**TASK ITEM:** Would you find each line in the entries below with the string "FpFlags" and copy it?

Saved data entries
-- ==== Sys2Proof/Machine/Fp.lean ====
section
/-!
DEFINITION. The FP, FUN and CVT classes (R110 to R132). The arithmetic itself stands in Float.lean.
-/

namespace Sys2Proof.Machine

/-! ### Shared forms -/

/-- Results and flags of the executing lanes (R59, R111). -/
def fpLanes (v : View) (d : RegName) (f : Nat → Word × FpFlags) : List RegWrite × FpFlags :=
  (perLane v d (fun l => (f l).1), laneFlags v (isScalar d) (fun l => (f l).2))

/-- A compare's predicate and flags (R111, R118). -/
def fpPred (v : View) (p : PredName) (f : Nat → Bool × FpFlags) : List RegWrite × FpFlags :=
  (predLane v p (fun l => (f l).1), laneFlags v false (fun l => (f l).2))

/-- A short operation on two sources (R115, R116, R119, R120). -/
def runFp2 (i : Instr) (d : RegName) (a b : Src) (s : State) (op : Word → Word → Word × FpFlags) :
    Host.Outcome State Fault Refusal :=
  runShort i s (fun v => fpLanes v d (fun l => op (readReg v.k a.reg l) (readReg v.k b.reg l)))

/-- A short operation that also reads D (R115, R119). -/
def runFp3 (i : Instr) (d : RegName) (a b : Src) (s : State) (op : Word → Word → Word → Word × FpFlags) :
    Host.Outcome State Fault Refusal :=
  runShort i s (fun v => fpLanes v d (fun l => op (readReg v.k a.reg l) (readReg v.k b.reg l) (readReg v.k d l)))

/-- A short operation on one source (R117, R122). -/
def runFp1 (i : Instr) (d : RegName) (a : Src) (s : State) (op : Word → Word × FpFlags) : Host.Outcome State Fault Refusal :=
  runShort i s (fun v => fpLanes v d (fun l => op (readReg v.k a.reg l)))

/-- A FUN or CVT operation: its result is long (R96). -/
def runFun (i : Instr) (d : RegName) (a : Src) (s : State) (op : Word → Word × FpFlags) : Host.Outcome State Fault Refusal :=
  runLong i s (fun v => fpLanes v d (fun l => op (readReg v.k a.reg l)))

/-- The FP32 value of a floating immediate: imm[20:0] << 11 (R117). -/
def floatImm (imm : Word) : Word := imm <<< 11

/-- FFMA and FNFMA on words (R115). -/
def fmaWord (inv : Bool) (a b d : Word) : Word × FpFlags := fp32Word (fFma fp32Fmt inv a.toNat b.toNat d.toNat)

/-! ### Single precision (R115 to R118) -/

/-- FADD (R115). -/
def execFadd (d : RegName) (a b : Src) (s : State) : Host.Outcome State Fault Refusal :=
  runFp2 (.fadd d a b) d a b s (onWords2 (fAdd fp32Fmt))

/-- FSUB (R115). -/
def execFsub (d : RegName) (a b : Src) (s : State) : Host.Outcome State Fault Refusal :=
  runFp2 (.fsub d a b) d a b s (onWords2 (fSub fp32Fmt))

/-- FMUL (R115). -/
def execFmul (d : RegName) (a b : Src) (s : State) : Host.Outcome State Fault Refusal :=
  runFp2 (.fmul d a b) d a b s (onWords2 (fMul fp32Fmt))

/-- FFMA (R115). -/
def execFfma (d : RegName) (a b : Src) (s : State) : Host.Outcome State Fault Refusal :=
  runFp3 (.ffma d a b) d a b s (fmaWord false)

/-- FNFMA (R115). -/
def execFnfma (d : RegName) (a b : Src) (s : State) : Host.Outcome State Fault Refusal :=
  runFp3 (.fnfma d a b) d a b s (fmaWord true)

/-- FMIN (R116). -/
def execFmin (d : RegName) (a b : Src) (s : State) : Host.Outcome State Fault Refusal :=
  runFp2 (.fmin d a b) d a b s (onWords2 (fMinMax fp32Fmt false))

/-- FMAX (R116). -/
def execFmax (d : RegName) (a b : Src) (s : State) : Host.Outcome State Fault Refusal :=
  runFp2 (.fmax d a b) d a b s (onWords2 (fMinMax fp32Fmt true))

/-- FCMP (R118). -/
def execFcmp (pd : PredName) (cc : FpCC) (a b : Src) (s : State) : Host.Outcome State Fault Refusal :=
  runShort (.fcmp pd cc a b) s (fun v =>
    fpPred v pd (fun l => fCompare cc (readReg v.k a.reg l).toNat (readReg v.k b.reg l).toNat))

/-- FADDI (R117). -/
def execFaddi (d : RegName) (a : Src) (imm : Word) (s : State) : Host.Outcome State Fault Refusal :=
  runFp1 (.faddi d a imm) d a s (fun a => onWords2 (fAdd fp32Fmt) a (floatImm imm))

/-- FMULI (R117). -/
def execFmuli (d : RegName) (a : Src) (imm : Word) (s : State) : Host.Outcome State Fault Refusal :=
  runFp1 (.fmuli d a imm) d a s (fun a => onWords2 (fMul fp32Fmt) a (floatImm imm))

/-- FCMPI (R117, R118). -/
def execFcmpi (pd : PredName) (cc : FpCC) (a : Src) (imm : Word) (s : State) : Host.Outcome State Fault Refusal :=
  runShort (.fcmpi pd cc a imm) s (fun v =>
    fpPred v pd (fun l => fCompare cc (readReg v.k a.reg l).toNat (floatImm imm).toNat))

/-! ### Packed (R119, R120) -/

/-- HADD2 (R119). -/
def execHadd2 (d : RegName) (a b : Src) (s : State) : Host.Outcome State Fault Refusal :=
  runFp2 (.hadd2 d a b) d a b s (packed2 (fAdd fp16Fmt))

/-- HMUL2 (R119). -/
def execHmul2 (d : RegName) (a b : Src) (s : State) : Host.Outcome State Fault Refusal :=
  runFp2 (.hmul2 d a b) d a b s (packed2 (fMul fp16Fmt))

/-- BADD2 (R119). -/
def execBadd2 (d : RegName) (a b : Src) (s : State) : Host.Outcome State Fault Refusal :=
  runFp2 (.badd2 d a b) d a b s (packed2 (fAdd bf16Fmt))

/-- BMUL2 (R119). -/
def execBmul2 (d : RegName) (a b : Src) (s : State) : Host.Outcome State Fault Refusal :=
  runFp2 (.bmul2 d a b) d a b s (packed2 (fMul bf16Fmt))

/-- HMIN2 (R119). -/
def execHmin2 (d : RegName) (a b : Src) (s : State) : Host.Outcome State Fault Refusal :=
  runFp2 (.hmin2 d a b) d a b s (packed2 (fMinMax fp16Fmt false))

/-- HMAX2 (R119). -/
def execHmax2 (d : RegName) (a b : Src) (s : State) : Host.Outcome State Fault Refusal :=
  runFp2 (.hmax2 d a b) d a b s (packed2 (fMinMax fp16Fmt true))

/-- HFMA2 (R119). -/
def execHfma2 (d : RegName) (a b : Src) (s : State) : Host.Outcome State Fault Refusal :=
  runFp3 (.hfma2 d a b) d a b s (packed3 (fFma fp16Fmt false))

/-- BFMA2 (R119). -/
def execBfma2 (d : RegName) (a b : Src) (s : State) : Host.Outcome State Fault Refusal :=
  runFp3 (.bfma2 d a b) d a b s (packed3 (fFma bf16Fmt false))

/-- PKH (R120). -/
def execPkh (d : RegName) (a b : Src) (s : State) : Host.Outcome State Fault Refusal :=
  runFp2 (.pkh d a b) d a b s (packFloats fp16Fmt)

/-- PKB (R120). -/
def execPkb (d : RegName) (a b : Src) (s : State) : Host.Outcome State Fault Refusal :=
  runFp2 (.pkb d a b) d a b s (packFloats bf16Fmt)

/-! ### FUN (R121 to R127) -/

/-- FABS (R122): short. -/
def execFabs (d : RegName) (a : Src) (s : State) : Host.Outcome State Fault Refusal :=
  runFp1 (.fabs d a) d a s (fSign false)

/-- FNEG (R122): short. -/
def execFneg (d : RegName) (a : Src) (s : State) : Host.Outcome State Fault Refusal :=
  runFp1 (.fneg d a) d a s (fSign true)

/-- FRCP (R123). -/
def execFrcp (d : RegName) (a : Src) (s : State) : Host.Outcome State Fault Refusal :=
  runFun (.frcp d a) d a s fRcp

/-- FRSQ (R123). -/
def execFrsq (d : RegName) (a : Src) (s : State) : Host.Outcome State Fault Refusal :=
  runFun (.frsq d a) d a s fRsq

/-- FSQRT (R123). -/
def execFsqrt (d : RegName) (a : Src) (s : State) : Host.Outcome State Fault Refusal :=
  runFun (.fsqrt d a) d a s fSqrt

/-- FEXP2 (R124). -/
def execFexp2 (d : RegName) (a : Src) (s : State) : Host.Outcome State Fault Refusal :=
  runFun (.fexp2 d a) d a s fExp2

/-- FLOG2 (R124). -/
def execFlog2 (d : RegName) (a : Src) (s : State) : Host.Outcome State Fault Refusal :=
  runFun (.flog2 d a) d a s fLog2

/-- FSINP (R124). -/
def execFsinp (d : RegName) (a : Src) (s : State) : Host.Outcome State Fault Refusal :=
  runFun (.fsinp d a) d a s fSinp

/-- FCOSP (R124). -/
def execFcosp (d : RegName) (a : Src) (s : State) : Host.Outcome State Fault Refusal :=
  runFun (.fcosp d a) d a s fCosp

/-- FTANH (R124). -/
def execFtanh (d : RegName) (a : Src) (s : State) : Host.Outcome State Fault Refusal :=
  runFun (.ftanh d a) d a s fTanh

/-- FRNDN (R125). -/
def execFrndn (d : RegName) (a : Src) (s : State) : Host.Outcome State Fault Refusal :=
  runFun (.frndn d a) d a s (fRound .rne)

/-- FRNDZ (R125). -/
def execFrndz (d : RegName) (a : Src) (s : State) : Host.Outcome State Fault Refusal :=
  runFun (.frndz d a) d a s (fRound .rz)

/-- FRNDP (R125). -/
def execFrndp (d : RegName) (a : Src) (s : State) : Host.Outcome State Fault Refusal :=
  runFun (.frndp d a) d a s (fRound .rp)

/-- FRNDM (R125). -/
def execFrndm (d : RegName) (a : Src) (s : State) : Host.Outcome State Fault Refusal :=
  runFun (.frndm d a) d a s (fRound .rm)

/-- FCLASS (R126). -/
def execFclass (d : RegName) (a : Src) (s : State) : Host.Outcome State Fault Refusal :=
  runFun (.fclass d a) d a s fClass

/-- FSAT (R127). -/
def execFsat (d : RegName) (a : Src) (s : State) : Host.Outcome State Fault Refusal :=
  runFun (.fsat d a) d a s fSat

/-- FFRAC (R127). -/
def execFfrac (d : RegName) (a : Src) (s : State) : Host.Outcome State Fault Refusal :=
  runFun (.ffrac d a) d a s fFrac

/-- CVT (R128 to R132). -/
def execCvt (d : RegName) (a : Src) (src dst : NumFmt) (rnd : Rounding) (s : State) : Host.Outcome State Fault Refusal :=
  runFun (.cvt d a src dst rnd) d a s (convert src dst rnd)

end Sys2Proof.Machine
end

**TASK RESPONSE:**
def fpLanes (v : View) (d : RegName) (f : Nat → Word × FpFlags) : List RegWrite × FpFlags :=
def fpPred (v : View) (p : PredName) (f : Nat → Bool × FpFlags) : List RegWrite × FpFlags :=
def runFp2 (i : Instr) (d : RegName) (a b : Src) (s : State) (op : Word → Word → Word × FpFlags) :
def runFp3 (i : Instr) (d : RegName) (a b : Src) (s : State) (op : Word → Word → Word → Word × FpFlags) :
def runFp1 (i : Instr) (d : RegName) (a : Src) (s : State) (op : Word → Word × FpFlags) : Host.Outcome State Fault Refusal :=
def runFun (i : Instr) (d : RegName) (a : Src) (s : State) (op : Word → Word × FpFlags) : Host.Outcome State Fault Refusal :=
def fmaWord (inv : Bool) (a b d : Word) : Word × FpFlags := fp32Word (fFma fp32Fmt inv a.toNat b.toNat d.toNat)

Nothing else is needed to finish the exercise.